Two Lake Mary High baseball stars have committed to play for top universities, but they’ll leave behind a legacy of community service on and off local fields
They have been friends since Little League. And soon, two Lake Mary High School graduates will be off to prestigious colleges with a hope to make it in professional baseball. What they leave behind, besides some killer stats, is a dedication to community service.
Pitcher Conner Udell, who will attend Princeton next year, has spent the past four years helping the Central Florida Bambino Buddy Ball program, in which local student athletes team up with youngsters facing severe physical and developmental disabilities. With the help of their “buddies,” the young players enjoy a taste of our national pastime on a specially designed handicap-accessible field at Eastmonte Park in Altamonte Springs.
Conner’s teammate, Frank Niemann, who is off to Tulane University after he graduates, volunteered his time to help coach the next generation of ballplayers by hosting a free summer camp this year, sharing tips and advice with Little League students on the Rams’ baseball field.

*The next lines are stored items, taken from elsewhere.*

/-- A command that completes takes its event off the host's list. -/
theorem exec_inputs {i : Instr} {s t : State} (h : exec i s = .next t) : t.inputs = s.inputs.tail := by
  obtain ⟨-, hin, -⟩ := exec_responds h
  exact hin

/-- A step takes the host's next event, where there is one, off the list. -/
theorem step_inputs {s t : State} (h : step s = .next t) : t.inputs = s.inputs.tail := by
  obtain ⟨-, ⟨hin, rfl⟩ | ⟨-, -, rfl⟩ | ⟨-, -, -, i, -, -, hexec⟩ | ⟨-, -, -, -, -, -, rfl⟩⟩ := step_next_cases h
  · rw [hin]; rfl
  · rfl
  · exact exec_inputs hexec
  · rfl

/-! ### The writes of the commands -/

/-- Settles O27: for each command, the registers that it does not name are those of the state before; and the
configuration is kept. -/
theorem onlyNamedCommandsWriteRegisters : Obligations.OnlyNamedCommandsWriteRegisters := by
  refine ⟨fun i s t h => ?_, fun s t => step_cfg⟩
  obtain ⟨rfl, rfl⟩ | ⟨rfl, rfl⟩ | ⟨b, rfl, rfl⟩ | ⟨v, rfl, rfl⟩ | ⟨rfl, rfl⟩ | ⟨rfl, rfl⟩ | ⟨rfl, rfl⟩ |
    ⟨rfl, -, rfl⟩ | ⟨covered, stored, rfl, -⟩ := exec_next_cases h
  · simp
  · simp
  · simp
  · simp
  · simp
  · simp
  · simp
  · simp
  · simp

/-! ### The sticky registers -/

/-- OVERRUN once set outlives every command but INIT and VALIDATE. -/
theorem exec_keeps_overrun {i : Instr} {s t : State} (h : exec i s = .next t) (hset : s.overrun = true) :
    i = .init ∨ i = .validate ∨ t.overrun = true := by
  obtain ⟨-, rfl⟩ | ⟨rfl, -⟩ | ⟨b, -, rfl⟩ | ⟨v, -, rfl⟩ | ⟨-, rfl⟩ | ⟨-, rfl⟩ | ⟨-, rfl⟩ | ⟨rfl, -⟩ |
    ⟨-, -, rfl, -⟩ := exec_next_cases h
  · exact .inr (.inr hset)
  · exact .inl rfl
  · refine .inr (.inr ?_)
    by_cases hlt : s.count.toNat < s.cfg.crcLen
    · rwa [State.feedByte_of_lt b hlt]
    · rw [State.feedByte_of_full b hlt]; rfl
  · exact .inr (.inr hset)
  · exact .inr (.inr (s.checkChecksum_overrun.trans hset))
  · exact .inr (.inr hset)
  · exact .inr (.inr hset)
  · exact .inr (.inl rfl)
  · exact .inr (.inl rfl)

/-- INIT and VALIDATE clear ERR and OVERRUN. -/
theorem exec_clears_sticky {i : Instr} {s t : State} (h : exec i s = .next t) (hi : i = .init ∨ i = .validate) :
    t.err = .noError ∧ t.overrun = false := by
  obtain ⟨rfl, rfl⟩ | ⟨rfl, rfl⟩ | ⟨b, rfl, rfl⟩ | ⟨v, rfl, rfl⟩ | ⟨rfl, rfl⟩ | ⟨rfl, rfl⟩ | ⟨rfl, rfl⟩ |
    ⟨rfl, -, rfl⟩ | ⟨covered, stored, rfl, -, -, -, rfl⟩ := exec_next_cases h
  · simp at hi
  · exact ⟨rfl, rfl⟩
  · simp at hi
  · simp at hi
  · simp at hi
  · simp at hi
  · simp at hi
  · exact ⟨rfl, rfl⟩
  · exact ⟨rfl, rfl⟩

/-- `t` has lost a sticky value of `s`: a recorded error changed, or OVERRUN was cleared. -/
def State.LosesSticky (s t : State) : Prop :=
  s.err ≠ .noError ∧ t.err ≠ s.err ∨ s.overrun = true ∧ t.overrun = false

/-- No sticky value is lost where a recorded error and OVERRUN are kept. -/
theorem State.not_losesSticky {s t : State} (err : s.err ≠ .noError → t.err = s.err)
    (overrun : s.overrun = true → t.overrun = true) : ¬ s.LosesSticky t := by
  rintro (⟨hne, hchanged⟩ | ⟨hset, hcleared⟩)
  · exact hchanged (err hne)
  · simp [overrun hset] at hcleared
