-- ==== Sys2Proof/Syntax.lean ====
section
/-! DEFINITION. The twelve operations of the block (R60), one constructor per row of spec/opcode_table.json. -/

namespace Sys2Proof

/-- The operations (R60). The flag operand is the three bits the port carries (format T, R55), so that the indices 5 to 7
reach the operation that refuses them (R169). -/
inductive Instr where
  | crcInit
  | crcUpdate (byte : Byte)
  | crcRead
  | idEncode (command : BitVec 8) (responseBit : Bool) (hash : BitVec 16)
  | idDecode (id : Carrier)
  | rxqPush (frame : Frame)
  | rxqPop
  | rxqClear
  | tmrTick
  | tmrArm (flag : BitVec 3)
  | tmrTest (flag : BitVec 3)
  | tmrClear
  deriving DecidableEq, Repr

end Sys2Proof
end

“It was pretty fun. You get to sort of act like a kid again,” the catcher says.
Janet O’Connor, a parent volunteer at Lake Mary High School, says this kind of community involvement goes a long way toward helping star students mature.
“It’s a way of grounding these high-school athletes,” Janet says. “They come out of it appreciating what they have been given in life. This is especially the case with Buddy Ball, where high-school students sometimes feel a little apprehensive at first, given the physical limitations of many Buddy Ball players. But they come out of it gaining so much. They usually want to go back. It’s a beautiful thing to watch.”
On the Buddy Ball field, volunteers team up with each Buddy Ball participant to serve as a mentor, going to bat with them, running the bases with them, or maybe just hanging in the dugout. Conner admits to being “a little nervous” when he joined the program as a freshman. But that apprehension melted away quickly enough, and he was hooked almost from the beginning. Buddy Ball became a weekly experience.
“All they want is a friend to play with,” Conner says. “They all get an equal chance. They don’t care if they hit the ball two feet or 200 feet.”
Conner even serves on the Buddy Ball board of directors, and he helps with fundraising and organizing the program’s annual banquet.
Janet, whose two boys have also volunteered with Buddy Ball, is particularly impressed that Conner agreed to coach. It is difficult, she says, to recruit coaches from the ranks of Buddy Ball parents, given the challenges in their lives.
“Sometimes, it’s all they can do to get the kids to the field,” Janet says.
Buddy Ball founder Sarah Reece calls Conner “a wonderful kid.”
“He has a lot of patience, which you have to have,” Sarah says.
But whether it is Buddy Ball or mentoring Little League kids, the idea is to keep things light and fun. At Frank’s summer camp, a makeshift slip-and-slide was constructed on the LMHS ballfield with raw materials from a home-improvement store. The Little Leaguers earned trips down the refreshing slide as they completed drills throughout the day.
Frank gives a little laugh when he remembers young players asking him for an autograph.
“These kids look up to you,” he says. “You want to lead by example.”
After their senior year ends, these close friends will part ways. Frank had never even been to New Orleans before recently touring Tulane. He hung around the French Quarter, took in a jazz concert, ate a lot, and enjoyed the laid-back Big Easy atmosphere.
“I knew right away, this has everything,” Frank says. “This is where I want to be. It’s completely different than any city I have ever been in.”
Conner will study in the more suburban atmosphere of Princeton, the Ivy League school in New Jersey that was founded before the American Revolution.
“It’s a great fit,” Conner says, noting that his red hair goes well with the team mascot, the Tigers.
Conner also considered attending Cornell University.
“It was a tough decision,” he says. “But it’s hard to say no to the number-one school in the country.”